◆ TO DO ◆
Among the lines below, keep only those from the one containing "have hs1 : s1.Canon P Q := h.newOp" through the one containing "next _ _ _ e1 =>", and reproduce them exactly.

Saved data entries:
· · · · · · ·
theorem State.Canon.execCpst {s : State} (h : s.Canon P Q) {d x : ShReg} {a : SReg} {b : Bsl} : Out.Canon P Q (execCpst d x a b s) := h.copyIssue

theorem State.Canon.execCpw {s : State} (h : s.Canon P Q) {a : SReg} {b : Bsl} {peer : Bool} : Out.Canon P Q (execCpw a b peer s) := by
  unfold Machine.execCpw
  refine h.byGroup (fun _ => h.raiseCurator) fun n n1 g e h1 => ?_
  split
  · exact h
  · extract_lets k c follows c1
    split
    · exact h.raiseNow
    · split
      · exact h.raiseNow
      · split
        · exact h
        · exact h.newOp.advance

theorem State.Canon.execCpcb {s : State} (h : s.Canon P Q) {x : ShReg} {a : SReg} {b : Bsl} {n : BitVec 2} : Out.Canon P Q (execCpcb x a b n s) := by
  unfold Machine.execCpcb
  refine h.byGroup (fun _ => h.raiseCurator) fun n1 n2 g e h1 => ?_
  split
  · exact h
  · extract_lets sb y e2 s1
    have hs1 : s1.Canon P Q := h.newOp
    split
    · exact h.raiseNow
    · split
      · exact h.raiseNow
      · split
        · exact h
        · exact (hs1.mapTeam fun _ h2 => h2.upd).advance

theorem State.Canon.execCopyStart {s : State} (h : s.Canon P Q) {op : Nat} : Out.Canon P Q (execCopyStart op s) := by
  unfold Machine.execCopyStart
  split
  · split
    · exact h
    · split
      · split
        · exact h.copyStart
        · exact h
      · split
        · exact h
        · extract_lets x bad
          split
          · exact h.putOp
          · exact h.raiseAt
      · exact h
  · exact h

theorem State.Canon.execCopyComplete {s : State} (h : s.Canon P Q) {op : Nat} : Out.Canon P Q (execCopyComplete op s) := by
  unfold Machine.execCopyComplete
  split
  · split
    · exact h
    · split
      · split
        · exact h
        · split
          · exact h.upd.badPage
          · split
            · exact h.gather
            · split
              · exact h.copyPerform
              next _ _ e5 => exact h.opPages.of_eq e5
              next _ _ _ e5 => exact (h.opPages.of_eq e5).badPage
      · extract_lets x
        split
        · exact h.cpcbPerform
        next _ _ e3 => exact h.opPages.of_eq e3
        next _ _ _ e3 => exact (h.opPages.of_eq e3).raiseAt
      · exact h
  · exact h

theorem State.Canon.execBkcommit {s : State} (h : s.Canon P Q) {d x : ShReg} {a : SReg} {b : Bsl} : Out.Canon P Q (execBkcommit d x a b s) :=
  h.copyIssue

theorem State.Canon.execAclose {s : State} (h : s.Canon P Q) {sp : BitVec 2} {a b : SReg} : Out.Canon P Q (execAclose sp a b s) := by
  unfold Machine.execAclose
  refine h.byGroup (fun _ => h.raiseCurator) fun n n1 g e h1 => ?_
  extract_lets dev v n2 words
  split
  · exact h.raiseNow
  · split
    · split
      · exact h
      · split
        · exact h.raiseNow
        · split
          · exact h.raiseNow
          · split
            · exact h
            · exact h.newOp.advance
    · split
      · exact h
      · split
        · exact h.raiseNow
        · split
          · exact h.raiseNow
          · split
            · exact h
            · exact h.newOp.advance

theorem State.Canon.pickWord {s : State} (h : s.Canon P Q) {l : List Nat} : (s.pickWord l).2.Canon P Q := by
  unfold State.pickWord
  split
  · dsimp only
    exact h
  · split
    next _ _ _ e1 =>
      dsimp only
      exact .of_snd e1 h.draw

theorem State.Canon.raiseStalled {s : State} (h : s.Canon P Q) {l : List (Nat × Nat × Option (Nat × Slice))} : (s.raiseStalled l).Canon P Q := by
  unfold State.raiseStalled
  refine h.foldl fun s1 h1 a h2 => ?_
  split
  · exact h1.raiseGroup.mapGroup fun _ h3 => h3.upd
  · exact h1.raiseOp

theorem State.Canon.peerExhausted {s : State} (h : s.Canon P Q) {d : Nat} {rs : List (Nat × Nat)} : (s.peerExhausted d rs).Canon P Q := by
  unfold State.peerExhausted
  extract_lets os
  exact h.raiseStalled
· · · · · · ·
◆ SOLUTION TO THE PROBLEM ◆
    have hs1 : s1.Canon P Q := h.newOp
    split
    · exact h.raiseNow
    · split
      · exact h.raiseNow
      · split
        · exact h
        · exact (hs1.mapTeam fun _ h2 => h2.upd).advance

theorem State.Canon.execCopyStart {s : State} (h : s.Canon P Q) {op : Nat} : Out.Canon P Q (execCopyStart op s) := by
  unfold Machine.execCopyStart
  split
  · split
    · exact h
    · split
      · split
        · exact h.copyStart
        · exact h
      · split
        · exact h
        · extract_lets x bad
          split
          · exact h.putOp
          · exact h.raiseAt
      · exact h
  · exact h

theorem State.Canon.execCopyComplete {s : State} (h : s.Canon P Q) {op : Nat} : Out.Canon P Q (execCopyComplete op s) := by
  unfold Machine.execCopyComplete
  split
  · split
    · exact h
    · split
      · split
        · exact h
        · split
          · exact h.upd.badPage
          · split
            · exact h.gather
            · split
              · exact h.copyPerform
              next _ _ e5 => exact h.opPages.of_eq e5
              next _ _ _ e5 => exact (h.opPages.of_eq e5).badPage
      · extract_lets x
        split
        · exact h.cpcbPerform
        next _ _ e3 => exact h.opPages.of_eq e3
        next _ _ _ e3 => exact (h.opPages.of_eq e3).raiseAt
      · exact h
  · exact h

theorem State.Canon.execBkcommit {s : State} (h : s.Canon P Q) {d x : ShReg} {a : SReg} {b : Bsl} : Out.Canon P Q (execBkcommit d x a b s) :=
  h.copyIssue

theorem State.Canon.execAclose {s : State} (h : s.Canon P Q) {sp : BitVec 2} {a b : SReg} : Out.Canon P Q (execAclose sp a b s) := by
  unfold Machine.execAclose
  refine h.byGroup (fun _ => h.raiseCurator) fun n n1 g e h1 => ?_
  extract_lets dev v n2 words
  split
  · exact h.raiseNow
  · split
    · split
      · exact h
      · split
        · exact h.raiseNow
        · split
          · exact h.raiseNow
          · split
            · exact h
            · exact h.newOp.advance
    · split
      · exact h
      · split
        · exact h.raiseNow
        · split
          · exact h.raiseNow
          · split
            · exact h
            · exact h.newOp.advance

theorem State.Canon.pickWord {s : State} (h : s.Canon P Q) {l : List Nat} : (s.pickWord l).2.Canon P Q := by
  unfold State.pickWord
  split
  · dsimp only
    exact h
  · split
    next _ _ _ e1 =>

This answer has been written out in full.